Catch her if you can

The first time she climbed behind the wheel of a car all by herself, Cristen Powell went 158 mph in a Super Comp dragster.

The next day, Powell turned 16 and got her racing license.

A week later, she got her “real” license from the state of Oregon.

“When I got my learner’s permit to drive normally, I was just 15 and I thought that was just the best thing in the world,” said Powell, 18. “I just kept thinking, ‘I can drive a car now - that’s so cool.”’

Now she drives a 1967 black Chevrolet Camaro on the road and, oh yeah, a nitromethane-burning Top Fuel dragster with a 500-cubic-inch engine capable of producing as much as 5,500 horsepower.

But that doesn’t mean she leads a fast life.

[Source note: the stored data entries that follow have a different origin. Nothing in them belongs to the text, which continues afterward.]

-- ==== Sys2Proof/Machine/Boot.lean ====
section
/-! DEFINITION. Steps 1 to 8 of a start: the capacitor test, the OTP decode, the counters, the event area, the tamper inputs that a start
finds, the meter store, MP_VALID and the choice of a firmware image (R57, R58, R65 to R75, R281 to R283, R353, R358, R381 to R386, R393,
R396, R411). -/

namespace Sys2Proof.Machine

/-! OTP decode. -/

/-- The state groups: word, group, state code (R356). -/
def stateGroups : List (Nat × Nat × Nat) :=
  [(96, 0, 1), (96, 1, 2), (96, 2, 3), (96, 3, 4), (97, 0, 5), (97, 1, 6), (97, 2, 15)]

/-- The flag groups: word, group (R356). -/
def flagGroups : List (Nat × Nat) := [(98, 0), (98, 1)]

/-- A state group reads as set: 12 bits or more (R358). -/
def groupSet (s : State) (word g : Nat) : Bool := decide (12 ≤ otpGroup s word g)

/-- The SCRAP group is set (R358). -/
def scrapSet (s : State) : Bool := groupSet s 97 1

/-- Some state group holds 5 to 11 bits, and the SCRAP group is not set: the unit is LOST (R358). -/
def lostBand (s : State) : Bool :=
  !scrapSet s && stateGroups.any fun x => decide (5 ≤ otpGroup s x.1 x.2.1) && decide (otpGroup s x.1 x.2.1 ≤ 11)

/-- The state beneath: the highest of TEST, PROVISION, CERTIFY and FIELD that is set, or RAW (R349). -/
def beneathOf (s : State) : Lc :=
  if groupSet s 96 3 then .field else if groupSet s 96 2 then .certify else if groupSet s 96 1 then .provision
  else if groupSet s 96 0 then .test else .raw

/-- The life-cycle state or condition that the OTP decodes as (R358). -/
def decodeLc (s : State) : Lc :=
  if scrapSet s then .scrap else if lostBand s then .lost else if groupSet s 97 0 then .retn
  else if groupSet s 97 2 then .tampered else beneathOf s

/-- State groups of 12 bits or more and flag groups of 5 or more are completed (R358). -/
def completeBurns (s : State) : State :=
  let s1 := stateGroups.foldl (fun t x => if groupSet s x.1 x.2.1 then burn x.1 (groupMask x.2.1) t else t) s
  flagGroups.foldl (fun t x => if 5 ≤ otpGroup s x.1 x.2 then burn x.1 (groupMask x.2) t else t) s1

/-- SOURCE of an LC_DECODE entry: the source state of the intent word, 0xF where that reads as no valid value (R358). -/
def intentSource (s : State) (code : Nat) : Nat :=
  let w := (tgetD s.otp (intentWord code) 0).toNat
  if w / 256 = 0xA55A3CC3F00F96 ∧ w / 16 % 16 = code then w % 16 else 15

/-- The body of an LC_DECODE entry (R364). -/
def decodeBody (word g count outcome source : Nat) : Bytes :=
  le 1 word ++ le 1 g ++ le 1 count ++ le 1 outcome ++ le 1 source ++ zeros 3

/-- The LC_DECODE entries: one for each group found with 1 to 15 bits. A flag group has no intent word (R358, R364;
notes/assumptions/62.md). -/
def decodeEntries (s : State) : List (Nat × Nat × Bytes) :=
  (stateGroups.filterMap fun x =>
      let n := otpGroup s x.1 x.2.1
      if 1 ≤ n ∧ n ≤ 15 then
        some (0x39, 3, decodeBody x.1 x.2.1 n (if n ≤ 4 then 0 else if 12 ≤ n then 1 else 2) (intentSource s x.2.2))
      else none)
    ++ (flagGroups.filterMap fun x =>
      let n := otpGroup s x.1 x.2
      if 1 ≤ n ∧ n ≤ 15 then some (0x39, 3, decodeBody x.1 x.2 n (if n ≤ 4 then 0 else 1) 15) else none)

/-- Step 4 of R65: the state is decoded and interrupted burns are finished; the LC_DECODE entries wait for START (R82, R358). -/
def decodeOtp (s : State) : State :=
  let t := completeBurns s
  { t with lc := decodeLc s, beneath := beneathOf s, jrn := { t.jrn with held := decodeEntries s } }

/-- The wipe of the start that follows the transition to PROVISION (R353). Firmware slots, the boot selector and the SAFE_HIGH counters
stay. -/
def wipeProvision (s : State) : State :=
  { s with
    nv := {
      bootSel := s.nv.bootSel, fwA := s.nv.fwA, fwB := s.nv.fwB, ctrs := s.nv.ctrs.filter (fun c => decide (c.1 < 64))
      ctrInit := s.nv.ctrInit, lastLc := s.nv.lastLc, rootDigest := s.nv.rootDigest }
    ev := { s.ev with latched := [], nextEvn := 0, clear := 0 } }

/-- The wipe, when this start is the first in PROVISION (R353). -/
def wipeIfProvision (s : State) : State := if s.lc = .provision ∧ s.nv.lastLc ≠ .provision then wipeProvision s else s

/-! Hardware counters. -/

/-- The largest of the values that read. -/
def largest : List (Option Nat) → Option Nat
  | [] => none
  | none :: xs => largest xs
  | some x :: xs => some (max x ((largest xs).getD 0))

/-- A copy with its cells read again: the cells listed, and the others of its W cells (R281). -/
def CtrCopy.reread (w : Nat) (c : CtrCopy) : CtrCopy :=
  { c with value := largest ((if c.cells.length < w then [c.base] else []) ++ c.cells.map (·.2)) }

/-- One copy of a counter is changed. -/
def Counter.modCopy (copy : Nat) (f : CtrCopy → CtrCopy) (c : Counter) : Counter :=
  match copy with
  | 0 => { c with c0 := f c.c0 }
  | 1 => { c with c1 := f c.c1 }
  | _ => { c with c2 := f c.c2 }

/-- One copy of a counter of the table is changed. -/
def modCopy (n copy : Nat) (f : CtrCopy → CtrCopy) (s : State) : State :=
  if ctrClass n = 0 then s
  else { s with nv := { s.nv with ctrs := tset s.nv.ctrs n (Counter.modCopy copy f (ctrOf s n)) } }

/-- Cells and copies as this start reads them: a cell, or every cell of a copy, reads a value or uncorrectable (R281). -/
def damageCounter (s : State) : Damage → State
  | .counterCopy n copy v => modCopy n copy (fun c => { c with value := v, base := v, cells := [] }) s
  | .counterCell n copy cell v =>
    modCopy n copy (fun c => CtrCopy.reread (ctrWidth n) { c with cells := tset c.cells (cell % ctrWidth n) v }) s
  | _ => s

/-- The readable copies (R281). -/
def Counter.readable (c : Counter) : List Nat := [c.c0.value, c.c1.value, c.c2.value].filterMap id

/-- Every copy is readable and they agree. -/
def Counter.agrees (c : Counter) : Bool := c.c0.value.isSome && c.c0.value == c.c1.value && c.c1.value == c.c2.value

/-- The middle one of three. -/
def median (a b c : Nat) : Nat := max (min a b) (min (max a b) c)

/-- The value that readable copies resolve to (R283). -/
def resolveCopies (safeHigh : Bool) : List Nat → Option Nat
  | [a, b, c] => some (if safeHigh then max a (max b c) else median a b c)
  | [a, b] => some (max a b)
  | [a] => some a
  | _ => none

/-- A counter as a start resolves it (R281, R283). -/
def Counter.resolve (safeHigh : Bool) (c : Counter) : Counter :=
  if c.agrees then { c with live := c.c0.value.getD 0, lost := false, split := false, splits := 0 }
  else
    match resolveCopies safeHigh c.readable with
    | some v =>
      { c0 := CtrCopy.fill v, c1 := CtrCopy.fill v, c2 := CtrCopy.fill v, live := v, split := true, splits := 1
        writes := c.writes + 1, wrote := c.wrote }
    | none => { c with live := 0, lost := true, split := false, splits := 1 }

/-- Every counter is resolved. -/
def resolveCounters (s : State) : State :=
  { s with nv := { s.nv with ctrs := s.nv.ctrs.map fun e => (e.1, Counter.resolve (ctrClass e.1 == 1) e.2) } }

/-- The counters that a start finds split, with their readable copies (R283). -/
def splitsFound (s : State) : List (Nat × Nat) :=
  s.nv.ctrs.filterMap fun e => if e.2.agrees then none else some (e.1, e.2.readable.length)

/-- The counters are first written: counter 0 with the value 1 (R262). -/
def firstCounters (s : State) : State :=
  if s.nv.ctrInit then s
  else { s with nv := { s.nv with
    ctrInit := true, ctrs := tset s.nv.ctrs 0 (Counter.write 256 1 s.opsec { live := 1 }) } }

/-- After a VBAT loss both PD00 counters come back from their copies (R47). -/
def restoreClocks (s : State) : State :=
  if s.pwr.pd00Lost then { s with opsec := ctrVal s 3, pwrCyc := ctrVal s 2 } else s

/-- The power-cycle counter advances, except at a start after nRESET, and no slot has been judged in the new cycle (R61, R129). -/
def nextCycle (s : State) : State :=
  if s.pwr.reason = .nreset then s
  else
    let n := (s.pwrCyc + 1) % 2 ^ 32
    setCtr 2 n { s with pwrCyc := n, boot := {} }

/-- The boot epoch advances, unless it is exhausted or its counter is LOST (R61, R70, R283; notes/assumptions/63.md). -/
def nextEpoch (s : State) : State :=
  if (ctrOf s 1).lost then { s with bootEpoch := 0 }
  else
    let e := ctrVal s 1
    if 0xFFFFFF ≤ e then { s with bootEpoch := 0xFFFFFF, epochOut := true }
    else setCtr 1 (e + 1) { s with bootEpoch := e + 1 }

/-! Event area. -/

/-- A record's stamp: power cycle, operating second (R408, R411). -/
def stampOf (b : Bytes) : Nat × Nat := (num b 12 4, num b 7 5)

/-- A stamp is lower than another (R411). -/
def stampLess (a b : Nat × Nat) : Bool := decide (a.1 < b.1) || (a.1 == b.1 && decide (a.2 < b.2))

“I do all the normal stuff - I don’t act like some weirdo superstar dragster or anything,” she said. “I go to college. I go to class. I’m kind of a dork, really.”

Now that’s a real team doctor

In a frenzied exhibition, Peruvian witch doctors cast spells earlier this month against Chile, Peru’s opponent in a World Cup soccer qualifying game.

“Long live Peru! Peru! Goal!” the cloaked witch doctors shouted as they spat alcohol over team photos, raised deer’s feet to ensure swift-footedness and held the claws of a condor to guarantee fighting spirit.

“Let them have cramp! Let them remain blind night and day!” they chanted, stabbing knives at a Chilean soccer shirt hung upside-down during the ceremony.

The last word …

“As for Tiger, once my tennis elbow (heals), I’ll be glad to take him to school on my miniature golf course in my front yard.”

- Shaquille O’Neal, who lives in the same community as Tiger Woods.